Attachment: log.2.patch added

revised patch

comment:1 by Carsten Klein <carsten.klein@…>, 13 years ago

@cached does not work with non components

see revised patch

comment:2 by Remy Blank, 13 years ago

Have you done any profiling that shows which logging statements are a bottleneck? I'd rather comment them out than make the code more complex.

comment:3 by Carsten Klein <carsten.klein@…>, 13 years ago

Remy: it is not about actual bottlenecks, it is about preventing unnecessary property access, string concatenation, and method calls, which, over time add to the overall response time of the application, especially under high load.

As for the code complexity:

Instead of writing

self.log.debug('message %s %s %s', self.method(), self.prop + self.prop, i)

one would have to write

if self.log.is_debug:
  self.log.debug('message %s %s %s', self.method(), self.prop + self.prop, i)

This is actually something which can be introduced over time, and not something that must be introduced right now.

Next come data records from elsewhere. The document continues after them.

/-- The slot of a stream in the bound record. -/
def State.boundSlot (s : State) (k : Core) (stream : Nat) : SetBar ⊕ Option Nat :=
  let b := k.setbase.toNat
  s.findSlot stream (b + 0x80) (s.rdLe (b + 0x20) 4)

/-- The slot reads as empty through the view: not placed, or placed after the provisional release (R184). -/
def State.slotEmpty (s : State) (k : Core) (a : Nat) : Bool :=
  let f := (s.rdByte (a + 0x1A)).toNat
  !bitOf f 0 || (bitOf f 1 && !k.setctx.toNat.testBit 0)

/-- One lane of SETLD from its descriptor (R421). -/
def State.setLane (s : State) (k : Core) (d : Nat) : SetBar ⊕ Lane :=
  if !bitOf d 31 || bitsOf d 30 22 != 0 || bitsOf d 15 14 != 0 then .inr laneAbsent
  else
    let ch := bitsOf d 21 16
    match s.boundSlot k (bitsOf d 13 0) with
    | .inl b => .inl b
    | .inr none => .inr laneAbsent
    | .inr (some a) =>
      if s.poisoned a then .inl (.poison a)
      else if s.slotEmpty k a || decide ((s.rdByte (a + 0x1B)).toNat ≤ ch) || !bitOf (s.rdLe a 8) ch then .inr laneAbsent
      else if s.poisoned (a + 0x20 + 8 * ch) then .inl (.poison (a + 0x20 + 8 * ch))
      else .inr (s.laneAt (a + 0x20 + 8 * ch))

/-- Lanes of SETLD in ascending order: the core with them, or the first bar. -/
def State.setLanes (s : State) (vd : Rg) (pg : Pr) (k0 : Core) (desc : Nat) : List Nat → Core → SetBar ⊕ Core
  | [], k => .inr k
  | l :: t, k =>
    if k0.prBit pg l then
      match s.setLane k0 (s.rdLe (desc + 4 * l) 4) with
      | .inl b => .inl b
      | .inr x => s.setLanes vd pg k0 desc t (k.setLane vd l x)
    else s.setLanes vd pg k0 desc t k

/-- The exception of a bar (R386, R423). -/
def State.setExc (s : State) (k : Core) : SetBar → InsRes
  | .poison a => .exc s.poisonRead 0x09 (w64 a)
  | .access => .exc s 0x0A k.setbase

/-- SETLD (R421). -/
def execSetld (c : CoreId) (vd sa : Rg) (pg : Pr) (s : State) : Out :=
  let w := encode (.setld c vd sa pg)
  .next (s.runIns c w 5 fun s =>
    let k := s.core c.val
    let a := (k.gs sa).toNat
    s.checked c.val w descReach a
      (match s.setBar k with
       | some b => s.setExc k b
       | none =>
         match s.setLanes vd pg k a (List.range 8) k with
         | .inl b => s.setExc k b
         | .inr k' => .ok (s.setCore c.val k')))

/-- The slot summary of R422. -/
def State.slotWord (s : State) (k : Core) (a : Nat) : Nat :=
  2 ^ 63 + (s.rdByte (a + 0x1B)).toNat * 2 ^ 24
    + (if s.slotEmpty k a then 0 else (s.rdByte (a + 0x1A)).toNat * 2 ^ 16 + s.rdLe (a + 0x18) 2)

/-- SETQ (R422). -/
def execSetq (c : CoreId) (sd sa : Rg) (s : State) : Out :=
  .next (s.runIns c (encode (.setq c sd sa)) 5 fun s =>
    let k := s.core c.val
    match s.setBar k with
    | some b => s.setExc k b
    | none =>
      match s.boundSlot k ((k.gs sa).toNat % 2 ^ 14) with
      | .inl b => s.setExc k b
      | .inr none => s.onCore c fun k => k.setGs sd 0
      | .inr (some a) => s.onCore c fun k => k.setGs sd (w64 (s.slotWord k a)))

/-! ## Queues (R425, R426) -/

/-- The queue an instruction names. -/
def Core.queueNo (k : Core) : QSel → Nat
  | .imm n => n.toNat
  | .reg r => (k.gs r).toNat % 256

/-- The 32 bytes of an entry. -/
def entryBytes (e : Entry) : List Byte := leBytes 32 e.toNat

/-- The end of a queue instruction: its status in s[rd], and event 0x0B when the result is not zero. -/
def State.queueEnd (s : State) (c : CoreId) (rd : Rg) (n result : Nat) (e : Option QEntry) : InsRes :=
  let k := s.core c.val
  let s := if result = 0 then s else s.coreEvent c.val 0x0B k.pl 6
  s.onCore c fun k => k.setGs rd (queueStatus (s.queue n).level result e)

/-- The entry delivered to memory. -/
def State.deliver (s : State) (a : Nat) (e : Option QEntry) : State :=
  match e with
  | some x => s.wrBytes a (entryBytes x.data)
  | none => s

/-- QPUSH (R425). -/
def execQpush (c : CoreId) (rd rs : Rg) (n : QSel) (first last : Bool) (s : State) : Out :=
  let w := encode (.qpush c rd rs n first last)
  .next (s.runIns c w 6 fun s =>
    let k := s.core c.val
    let a := (k.gs rs).toNat
    s.checked c.val w (entryReach true) a
      (let m := k.queueNo n
       let r := s.agentPush m c.val k.det (BitVec.ofNat 256 (s.rdLe a 32)) first last
       r.1.queueEnd c rd m r.2 none))

/-- QPOP (R425): the head entry is removed and written to memory. -/
def execQpop (c : CoreId) (rd rs : Rg) (n : QSel) (s : State) : Out :=
  let w := encode (.qpop c rd rs n)
  .next (s.runIns c w 6 fun s =>
    let k := s.core c.val
    let a := (k.gs rs).toNat
    s.checked c.val w (entryReach false) a
      (let m := k.queueNo n
       let r := s.pop m c.val
       (r.1.deliver a r.2.2).queueEnd c rd m r.2.1 r.2.2))

/-- QPEEK (R425): as QPOP, leaving the entry. -/
def execQpeek (c : CoreId) (rd rs : Rg) (n : QSel) (s : State) : Out :=
  let w := encode (.qpeek c rd rs n)
  .next (s.runIns c w 6 fun s =>
    let k := s.core c.val
    let a := (k.gs rs).toNat
    s.checked c.val w (entryReach false) a
      (let m := k.queueNo n
       let r := s.peek m c.val
       (r.1.deliver a r.2.2).queueEnd c rd m r.2.1 r.2.2))

/-! ## Mailboxes and waits (R427, R428) -/

/-- DBELL (R427). -/
def execDbell (c : CoreId) (rd rs : Rg) (n : Byte) (b : BitVec 5) (s : State) : Out :=
  .next (s.runIns c (encode (.dbell c rd rs n b)) 6 fun s =>
    let k := s.core c.val
    let r := s.post n.toNat c.val (k.gs rs) b.toNat
    let t := if r.2 = 0 then r.1 else r.1.coreEvent c.val 0x0B k.pl 6
    t.onCore c fun k => k.setGs rd (w64 r.2))

/-- A set and unmasked doorbell bit of a core's own mailbox. -/
def State.bellHolds (s : State) (c : Nat) : Bool := s.irq (R.MBX_DB + 0x40 * c) (R.MBX_MASK + 0x40 * c)

/-- The queue holds an entry. -/
def State.queueHolds (s : State) (n : Nat) : Bool := !(s.queue n).entries.isEmpty

/-- A WAITEV with its event and the run state in which it waits. Entry to the wait kicks the watchdog (R519). -/
def State.waitev (s : State) (c : CoreId) (i : Instr) (rd rs : Rg) (holds : State → Bool) (wait : Nat → Nat → Word → CoreRun) :
    Out :=
  let w := encode i
  .next (s.runIns c w 6 fun s =>
    let k := s.core c.val
    let us := (k.gs rs).toNat % 2 ^ 32
    if k.det && us != 0 then .exc s 0x05 (wordEval w)
    else if holds s then s.onCore c fun k => k.setGs rd 0
    else .stay (s.setCore c.val { k with run := wait s.now us w, kickAt := s.now, wdogWarned := false }) false)

/-- WAITEV.D (R428). -/
def execWaitevD (c : CoreId) (rd rs : Rg) (s : State) : Out :=
  s.waitev c (.waitevD c rd rs) rd rs (fun s => s.bellHolds c.val) fun t us w => .waitD t us rd w

/-- WAITEV.Q (R428). -/
def execWaitevQ (c : CoreId) (rd rs : Rg) (n : Byte) (s : State) : Out :=
  s.waitev c (.waitevQ c rd rs n) rd rs (fun s => s.queueHolds n.toNat) fun t us w => .waitQ n.toNat t us rd w

/-- A wait ends with its result: the instruction completes. -/
def State.endWait (s : State) (c : CoreId) (rd : Rg) (word : Word) (result : DWord) : State :=
  let k := s.core c.val
  (s.setCore c.val { k.setGs rd result with run := .run, pc := k.pc + 4 }).completed k c.val (s.coreClk c.val) word 6

/-- WAITEV_EVENT (R428): the awaited event holds. -/
def execWaitevEvent (c : CoreId) (s : State) : Out :=
  match (s.core c.val).run with
  | .waitD _ _ rd w => .next (if s.bellHolds c.val then s.endWait c rd w 0 else s)
  | .waitQ n _ _ rd w => .next (if s.queueHolds n then s.endWait c rd w 0 else s)
  | _ => .next s

/-- The timeout of a wait has passed; zero means none. -/
def State.waitOver (s : State) (t0 us : Nat) : Bool := us != 0 && decide (us * clkPerUs ≤ s.now - t0)

/-- WAITEV_TIMEOUT (R428). -/
def execWaitevTimeout (c : CoreId) (dt : Nat) (s : State) : Out :=
  let s := s.elapse dt
  match (s.core c.val).run with
  | .waitD t0 us rd w => .next (if s.waitOver t0 us then s.endWait c rd w 2 else s)
  | .waitQ _ t0 us rd w => .next (if s.waitOver t0 us then s.endWait c rd w 2 else s)
  | _ => .next s

end Sys2Proof.Machine
end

Identifying, like you said, the most costly logging calls, and from there migrating all calls to the new scheme over time will do the trick.

I for my self would definitely give it a try.

Some more detail:

Simply calling for example log.debug() will, on behalf of the logging system, call at least two methods, namely isEnabledFor(DEBUG) and in that method, getEffectiveLevel(), which, in turn, will recursively access self and parent loggers' level attribute.

As trac does not install child loggers, only the always existing RootLogger's level attribute might be accessed, which in turn is an internal call in the VM.

Say, you have a simple debug log message "debugging, it is me". This will result in at least three method calls, namely debug(), isEnabledFor() (along with access to the DEBUG property of the module), and a call to getEffectiveLevel(), which in turn will access the level properties of both, the logger and its parent RootLogger, provided that logger does not have a value assigned to the level attribute.

If you, say, need to concatenate multiple strings for actually getting the log message out, then you will have to add that overhead to the call as well. And if you happen to access properties of your class or call any methods or functions…

You see, the number of processor cycles needed for getting the log message out, and then detecting that one does not even have the required level to actually do so, are immense.

Whereas, by simply first checking whether log.is_debug consumes only a few cycles by adding a simple guard to your code.

A simple calculation might show this to you:

Say, a call to debug() will cost you 10 cycles alone. Calling the other methods from within debug() will then also cost you 10 cycles each, so we are up to 30 cycles. Accessing properties will cost you an additional 10 cycles per property accessed.

So this will be 40..50 cycles per call to log.debug().

In the other case you will only have 20..30 cycles as it is by now. This can be made more efficient using decorators such as @cached.

Considering 10000 users using the site and per call approx. 100+ log.debug() statements, times the number of cycles, you will end up in (worst case) 10000*100*50 = 50000000 cycles for the existing approach and only (worst case) 30000000 for the inefficient new approach.

This means that the efficiency of the new approach lies by 40%. Of course this number might be even higher, provided that we further optimize the LoggerWrapper.

Of course, cycles used during calls might vary, and I presume that the number is way higher than what I assumed here or might be lower based on further optimization a/o caching in the VM, which I do not see in the Python world right now.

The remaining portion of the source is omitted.